International career
- Years: Team / Apps / (Points)
- Scotland U21
- 2013: Hong Kong / 4 / (0)

= Dave Whiteford =

Hong Kong rugby union player (born 1985)

Dave Whiteford (born 25 November 1985) is a Scottish-born former Hong Kong international rugby union player. Born in Castlecraig, Nigg, Scotland, he played as a Wing for Glasgow Warriors, Melrose, Peebles, Melbourne Rugby Club, Valley and Hong Kong Scottish.

==Early life==
Whiteford has a degree in marketing from Edinburgh Napier University in Edinburgh. He also has a Masters of Business Administration from Edinburgh Napier University.

==Rugby Union career==
===Amateur career===
Whiteford played with Peebles and Melrose at an amateur level. He signed for Melrose at the start of the 2004–05 season.

Whiteford got to the final of the Melrose Sevens in 2004–05 with Melrose RFC. This was repeated in 2008–09.

He won the Scottish Hydro Electric Cup in 2007–08 with Melrose.

In 2009 Whiteford moved to the Southern Hemisphere to play for Melbourne Rugby Club to widen his rugby experience.

Whiteford later played for the amateur clubs Valley, where he won the Hong Kong Premiership in 2011, and Hong Kong Scottish. He took the Hong Kong Scottish side to the Melrose Sevens in 2011 and 2012.

===Professional career===
He was a back-up player for Glasgow Warriors in the 2008-09 season.

He played for the Warriors in their pre-season matches against Castres Olympique and Béziers in the XV Challenge Vaquerin tournament.

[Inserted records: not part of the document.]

-- ==== Sys2Proof/Machine/HostRecord.lean ====
section
/-! DEFINITION. What the host writes of a stopped or halted group (R207, R208, R235): its record, its vector registers
and its part of the scratchpad. The writes are kept with the group, a read shows them, and they take effect when the
group resumes. -/

namespace Sys2Proof.Machine

/-! Writes of the record. -/

/-- The group with a stack of meld levels, level 1 first, as its current one or the one set aside. -/
def Group.putStack (g : Group) (aside : Bool) (ls : List MeldLevel) : Group :=
  if g.hnd.isSome && !aside then { g with hmeld := ls.reverse }
  else if g.hnd.isSome || !aside then { g with meld := ls.reverse } else g

/-- FLOOR likewise, which never passes DEPTH (R50). -/
def Group.putFloor (g : Group) (aside : Bool) (n : Nat) : Group :=
  let fl := min n (g.stack aside).length
  if g.hnd.isSome && !aside then { g with hfloor := fl }
  else if g.hnd.isSome || !aside then { g with floor := fl } else g

/-- A stack cut or grown to a depth of at most 4. -/
def restack (ls : List MeldLevel) (n : Nat) : List MeldLevel :=
  (ls ++ List.replicate 4 ({ region := 0, saved := 0 } : MeldLevel)).take (min n 4)

/-- A word of a meld stack is written, where the level is open. -/
def Group.putMeldWord (g : Group) (aside : Bool) (k : Nat) (x : Word) : Group :=
  g.putStack aside ((g.stack aside).modify (k / 2) (fun m =>
    if k % 2 = 0 then { m with region := x } else { m with saved := x }))

/-- The lanes parked at the join of a record are written: each parked fragment keeps those of its lanes that are named,
and the first takes those that no other has. -/
def Group.putParked (g : Group) (r : SplitRec) (x : Word) : Group :=
  let at_ (f : Frag) : Bool := f.split == some r.id && f.st == .joined
  match g.frags.find? (fun f => at_ f.2) with
  | none => g
  | some (k, _) =>
    let rest := (g.frags.filter (fun f => f.1 != k && at_ f.2)).foldl (fun a f => a ||| f.2.exec) 0
    { g with frags := AMap.mapVal g.frags (fun n f =>
        if at_ f then { f with exec := (if n = k then x &&& ~~~rest else f.exec &&& x) &&& g.live } else f) }

/-- A word of an open split record is written: its join, its lanes, the lanes parked at the join, or its mode. -/
def Group.putSplitWord (g : Group) (aside : Bool) (n k : Nat) (x : Word) : Group :=
  match (g.records aside)[n]? with
  | none => g
  | some r =>
    let put (h : SplitRec → SplitRec) : Group :=
      { g with splits := g.splits.map (fun y => if y.id = r.id then h y else y) }
    match k with
    | 0 => put (fun y => { y with join := x })
    | 1 => put (fun y => { y with lanes := x })
    | 2 => g.putParked r x
    | _ => put (fun y => { y with serial := bit x 0 })

/-! The split stack. -/

/-- A record opens inside the innermost one of the current stack or of the one set aside, round the fragments that stand
there. -/
def Group.openRecord (g : Group) (aside : Bool) : Group :=
  let inner := (g.records aside).getLast?
  let inH := g.hnd.isSome && !aside
  let here (f : Frag) : Bool := f.inH == inH && f.split == inner.map (·.id)
  let fs := g.frags.filter (fun f => here f.2)
  let r : SplitRec :=
    { id := g.nextRec, parent := inner.map (·.id), join := 0, lanes := fs.foldl (fun a f => a ||| f.2.exec) 0,
      outer := inner.elim g.live (·.lanes), serial := false, home := false, key := fs.head?.elim 0 (·.1), inH := inH }
  { g with
    splits := g.splits ++ [r], nextRec := g.nextRec + 1
    frags := AMap.mapVal g.frags (fun _ f => if here f then { f with split := some r.id, mask := f.exec } else f) }

/-- Records close: the fragments of each go on in the innermost record round it that stays. -/
def Group.closeRecords (g : Group) (gone : List Nat) : Group :=
  { g with
    splits := g.splits.filter (fun r => !gone.contains r.id)
    frags := AMap.mapVal g.frags (fun _ f =>
      if f.split.any gone.contains then
        { f with split := ((g.recs f).find? (fun r => !gone.contains r.id)).map (·.id)
                 st := if f.st == .joined then .running else f.st }
      else f) }

/-- The split depth is written (R208): the records past it close, or records open up to 16. -/
def Group.putDepth (g : Group) (aside : Bool) (n : Nat) : Group :=
  let rs := g.records aside
  if aside && g.hnd.isNone then g
  else if n < rs.length then g.closeRecords ((rs.drop n).map (·.id))
  else (List.range (min n 16 - rs.length)).foldl (fun g _ => g.openRecord aside) g

/-! Fragments. -/

/-- A fragment goes on at another VA, as at a clause boundary; the same VA changes nothing. -/
def Frag.goTo (f : Frag) (x : Word) : Frag :=
  if f.pos.pc = x then f else { f with pos := { pc := x }, stall := none, re := [] }

/-- The state word of a fragment is written, in the numbers of `Group.fragState`. -/
def Frag.putState (f : Frag) (x : Word) : Frag :=
  { f with st := if bits x 2 0 = 0 then .running else if bits x 2 0 = 1 then .joined else .waiting, entry := bit x 3 }

/-- Slots of the record open up to slot `n` (R208): fragments with no lane yet, in the innermost record. -/
def Group.openSlots (g : Group) (n : Nat) : Group :=
  (List.range (min (n + 1) 64 - g.frags.length)).foldl (fun g _ =>
    { g with
      nextKey := g.nextKey + 1
      frags := AMap.insert g.frags g.nextKey
        { key := g.nextKey, entry := true, inH := g.hnd.isSome, split := (g.records false).getLast?.map (·.id) } }) g

/-- The place, the lanes or the state of a fragment are written. -/
def Group.putFragWord (g : Group) (n k : Nat) (x : Word) : Group :=
  let g1 := g.openSlots n
  match g1.frags[n]? with
  | none => g1
  | some f =>
    g1.modFrag f.1 (fun f =>
      match k with
      | 0 => f.goTo x
      | 1 => { f with exec := x &&& g.live, mask := f.mask ||| x &&& g.live }
      | _ => f.putState x)

/-! The word at 0x050. -/

/-- Every cause (R188 to R191). -/
def allCauses : List Cause :=
  [MemKind.load, .store, .atomic, .engine].flatMap (fun k =>
    [MemReason.noncanon, .wrap, .windowMiss, .windowPerm, .windowCross, .misalign, .pageInvalid, .pagePerm,
     .formatAtomic, .engineRange, .scratchRange, .vaultRange, .ioSize, .uncorrectable].map (Cause.mem k)) ++
  (List.range 63).map (fun n => Cause.arith (BitVec.ofNat 6 (n + 1))) ++
  [InstrCause.illegalOpc, .reservedField, .badHeader, .notHeader, .headerPos, .regRange, .formatCode, .meldDepth,
   .meldOp, .meldSplit, .pttIndex, .pttTarget, .trretOutside, .badTstat, .priv, .width, .flagField].map Cause.instr ++
  [ViewCause.closed, .busy, .record, .dirQuota, .oob, .xdrop, .grantBad, .barState, .carve, .xlzFormat, .xlzCap,
   .table].map Cause.view ++
  [.marginEscalate, .marginQuarantine, .doubleFault, .faultLoop, .poolEmpty, .hostResume] ++
  (List.range 64).map (fun n => Cause.soft (BitVec.ofNat 6 n))

/-- The trap that the trap registers name (R192), where their cause is one. -/
def Group.trapNamed (g : Group) : Option TrapInfo :=
  (allCauses.find? (fun c => c.code == g.tcause.toNat)).map (fun c =>
    { cause := c, pc := g.tpc, va := g.tva, lanes := g.tlanes, stat := g.tstat, next := g.tnext })

/-- The bit `in handler` is written (R208). Cleared, the handler's stacks and fragments become the group's own; set, the
current ones become the handler's, with nothing set aside, and the trap is the one that the trap registers name. -/
def Group.putInHandler (g : Group) (b : Bool) : Group :=
  match g.hnd, b with
  | some _, false =>
    { g with
      hnd := none, meld := g.hmeld, floor := g.hfloor, hmeld := [], hfloor := 0
      splits := (g.splits.filter (·.inH)).map (fun r => { r with inH := false })
      frags := AMap.mapVal g.frags (fun _ f =>
        if f.inH then { f with inH := false }
        else { f with split := none, st := if f.st == .joined then .running else f.st }) }
  | none, true =>
    match g.main, g.trapNamed with
    | some (_, f), some ti =>
      { g with
        hnd := some { frag := { f with split := none }, info := ti, entry := f.exec, word := { pc := g.tpc }, cont := f.pos }
        hmeld := g.meld, hfloor := g.floor, meld := [], floor := 0
        splits := g.splits.map (fun r => { r with inH := true })
        frags := AMap.mapVal g.frags (fun _ f => { f with inH := true }) }
    | _, _ => g
  | _, _ => g

/-- The bit `trap pending` is written (R208): cleared, no trap is held; set, the fragment in the group's slot holds the
trap that the trap registers name. -/
def Group.putHeld (g : Group) (b : Bool) : Group :=
  if !b then { g with frags := AMap.mapVal g.frags (fun _ f => { f with held := none }) }
  else if g.frags.any (fun f => f.2.held.isSome) then g
  else
    match g.main, g.trapNamed with
    | some (k, f), some ti =>
      let word : Pos := if f.pos.pc = g.tpc then f.pos else { pc := g.tpc }
      g.modFrag k (fun f => { f with held := some (ti, word, word.next) })
    | _, _ => g

/-- The bit `parked` is written (R208): cleared, the fragment in the group's slot is parked no more. Where it stands is
told by the other words of the record, so that setting it parks nothing. -/
def Group.putParkedBit (g : Group) (b : Bool) : Group :=
  match g.main with
  | none => g
  | some (k, f) => if b || !f.isParked then g else g.modFrag k (fun f => { f with st := .running, stall := none })

/-- The word at 0x050 is written (R208): first whether the group is in its handler, then its other bits. Bits 15 and 23
change with the resume itself. -/
def Group.putBits (g : Group) (x : Word) : Group :=
  let g0 := g.putInHandler (bit x 14)
  let g1 := (List.range 8).foldl (fun g n => g.setGp n (bit x n)) g0
  let g2 := g1.putStack false (restack (g1.stack false) (bits x 10 8))
  let g3 := (((g2.putFloor false (bits x 13 11)).putDepth false (bits x 22 18)).putHeld (bit x 17)).putParkedBit (bit x 16)
  { g3 with idle := bit x 24, wake := bit x 25, stepOn := bit x 26, loops := bits x 29 27 }

/-! The record. -/

/-- The word at a byte offset of the group record is written (R208, R235). -/
def Group.putRecord (g : Group) (width off : Nat) (x : Word) : Group :=
  let main (h : Frag → Frag) : Group := match g.main with | none => g | some f => g.modFrag f.1 h
  let i (base : Nat) : Nat := (off - base) / 8
  if off < 0x008 then main (fun f => f.goTo x)
  else if off < 0x010 then main (fun f => { f with exec := x &&& g.live })
  else if off < 0x018 then { g with live := x &&& widthMask width }
  else if off < 0x050 then g.setP (i 0x018 + 1) (widthMask width) x
  else if off < 0x058 then g.putBits x
  else if off < 0x068 then
    (List.range 8).foldl (fun g j =>
      let n := off - 0x058 + j
      if n < 12 then { g with k := AMap.set 0 g.k n (bits x (8 * j + 5) (8 * j)) } else g) g
  else if off < 0x070 then { g with gstat := x.extractLsb' 0 8 }
  else if off < 0x078 then { g with tarm := x.extractLsb' 0 8 }
  else if off < 0x080 then { g with thr := bit x 0, thrp := bit x 32 }
  else if off < 0x088 then { g with evvec := x }
  else if off < 0x0C8 then g.putMeldWord false (i 0x088) x
  else if off < 0x2C8 then g.putSplitWord false (i 0x0C8 / 4) (i 0x0C8 % 4) x
  else if off < 0x8C8 then g.putFragWord (i 0x2C8 / 3) (i 0x2C8 % 3) x
  else if off < 0x920 then
    match i 0x8C8 with
    | 0 => { g with tvec := x }
    | 1 => { g with tcause := x &&& 0x1FF }
    | 2 => { g with tpc := x }.tpcWritten
    | 3 => { g with tva := x }
    | 4 => { g with tlanes := x &&& g.trapExec }
    | 5 => { g with tstat := x }
    | 6 => { g with hsa := x }
    | 7 => { g with loopA := (x, g.loopA.2) }
    | 8 => { g with loopA := (g.loopA.1, x) }
    | 9 => { g with loopB := (x, g.loopB.2) }
    | _ => { g with loopB := (g.loopB.1, x) }
  else if off < 0x960 then { g with h := AMap.set 0 g.h (i 0x920) x }
  else if off < 0xA60 then
    let n := i 0x960 / 2
    { g with holds := AMap.modify g.holds n (fun o => if i 0x960 % 2 = 0 then (x, o.2) else (o.1, x)) }
  else if off < 0xA68 then
    { g with holds := ((List.range 16).filter (bit x)).map (fun n => (n, (AMap.find g.holds n).getD (0, 0))) }
  else if off < 0xA70 then { g with te := x.extractLsb' 0 32 }
  else if off < 0xA78 then
    { g with lp := ((List.range 16).filter (fun n => bit x (2 * n))).map (fun n => (n, bit x (2 * n + 1))) }
  else if off < 0xA80 then
    ((g.putStack true (restack (g.stack true) (bits x 2 0))).putFloor true (bits x 5 3)).putDepth true (bits x 10 6)
  else if off < 0xAC0 then g.putMeldWord true (i 0xA80) x
  else if off < 0xCC0 then g.putSplitWord true (i 0xAC0 / 4) (i 0xAC0 % 4) x
  else if off < 0xEC0 then { g with g := AMap.set 0 g.g (i 0xCC0) x }
  else if off < 0xEC8 then { g with tnext := x }
  else g

/-! The writes that wait. -/

/-- Words of the record that others build on: the live lanes, the trap registers, by which the bits at 0x050 name a trap,
and the views held, whose origins stand before them. -/
def recordFirst (off : Nat) : Bool := off == 0x010 || (decide (0x8C8 ≤ off) && decide (off < 0x8F8)) || off == 0xA60 || off == 0xEC0

/-- The group as the host's writes of its record leave it (R235): the words that others build on first, then the rest by
rising offset. -/
def Group.edited (g : Group) (width : Nat) : Group :=
  (g.hostRec.filter (fun w => recordFirst w.1) ++ g.hostRec.filter (fun w => !recordFirst w.1)).foldl
    (fun g w => g.putRecord width w.1 w.2) g

/-- A lane of a vector register as the host reads it. -/
def Group.hostLane (g : Group) (r l : Nat) : Lane := (AMap.find g.hostVec (64 * r + l)).getD (g.vReg r l)

/-- A byte of the scratchpad as the host reads it through a group. -/
def Team.hostByte (t : Team) (g : Group) (o : Nat) : Byte := (AMap.find g.hostScr o).getD (t.scrRd o)

/-- The writes that wait take effect in the group (R235): slots that the host opened and gave no lane close again. -/
def Group.landed (g : Group) (width : Nat) : Group :=
  let g1 := g.edited width
  { g1 with
    frags := g1.frags.filter (fun f => decide (f.1 < g.nextKey) || f.2.exec != 0)
    v := g.hostVec.foldl (fun m x => AMap.set 0 m x.1 x.2) g1.v
    hostRec := [], hostVec := [], hostScr := [] }

/-- The writes that wait at a group take effect (R235); one of the scratchpad past the end of the carve, as it stands by
then, has no place (R45). -/
def State.landHost (s : State) (w : Sel) : State :=
  s.modTeam w.tid (fun t =>
    match AMap.find t.groups w.grp with
    | none => t
    | some g =>
      ((g.hostScr.filter (fun b => decide (b.1 < t.scrBytes))).foldl (fun t b => t.scrWr b.1 b.2) t).modGrp w.grp
        (fun g => g.landed t.desc.width))

end Sys2Proof.Machine
end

===International career===
Whiteford played for Scotland U21.

After a period of residency in Hong Kong he became eligible to play for, and represented, the Hong Kong national rugby union team. He played for Hong Kong against Japan on 17 April 2013.

===Administration===
He was appointed as General Manager of Hong Kong Scottish in 2011 He works for the Scottish Rugby Union as Sponsorship Manager.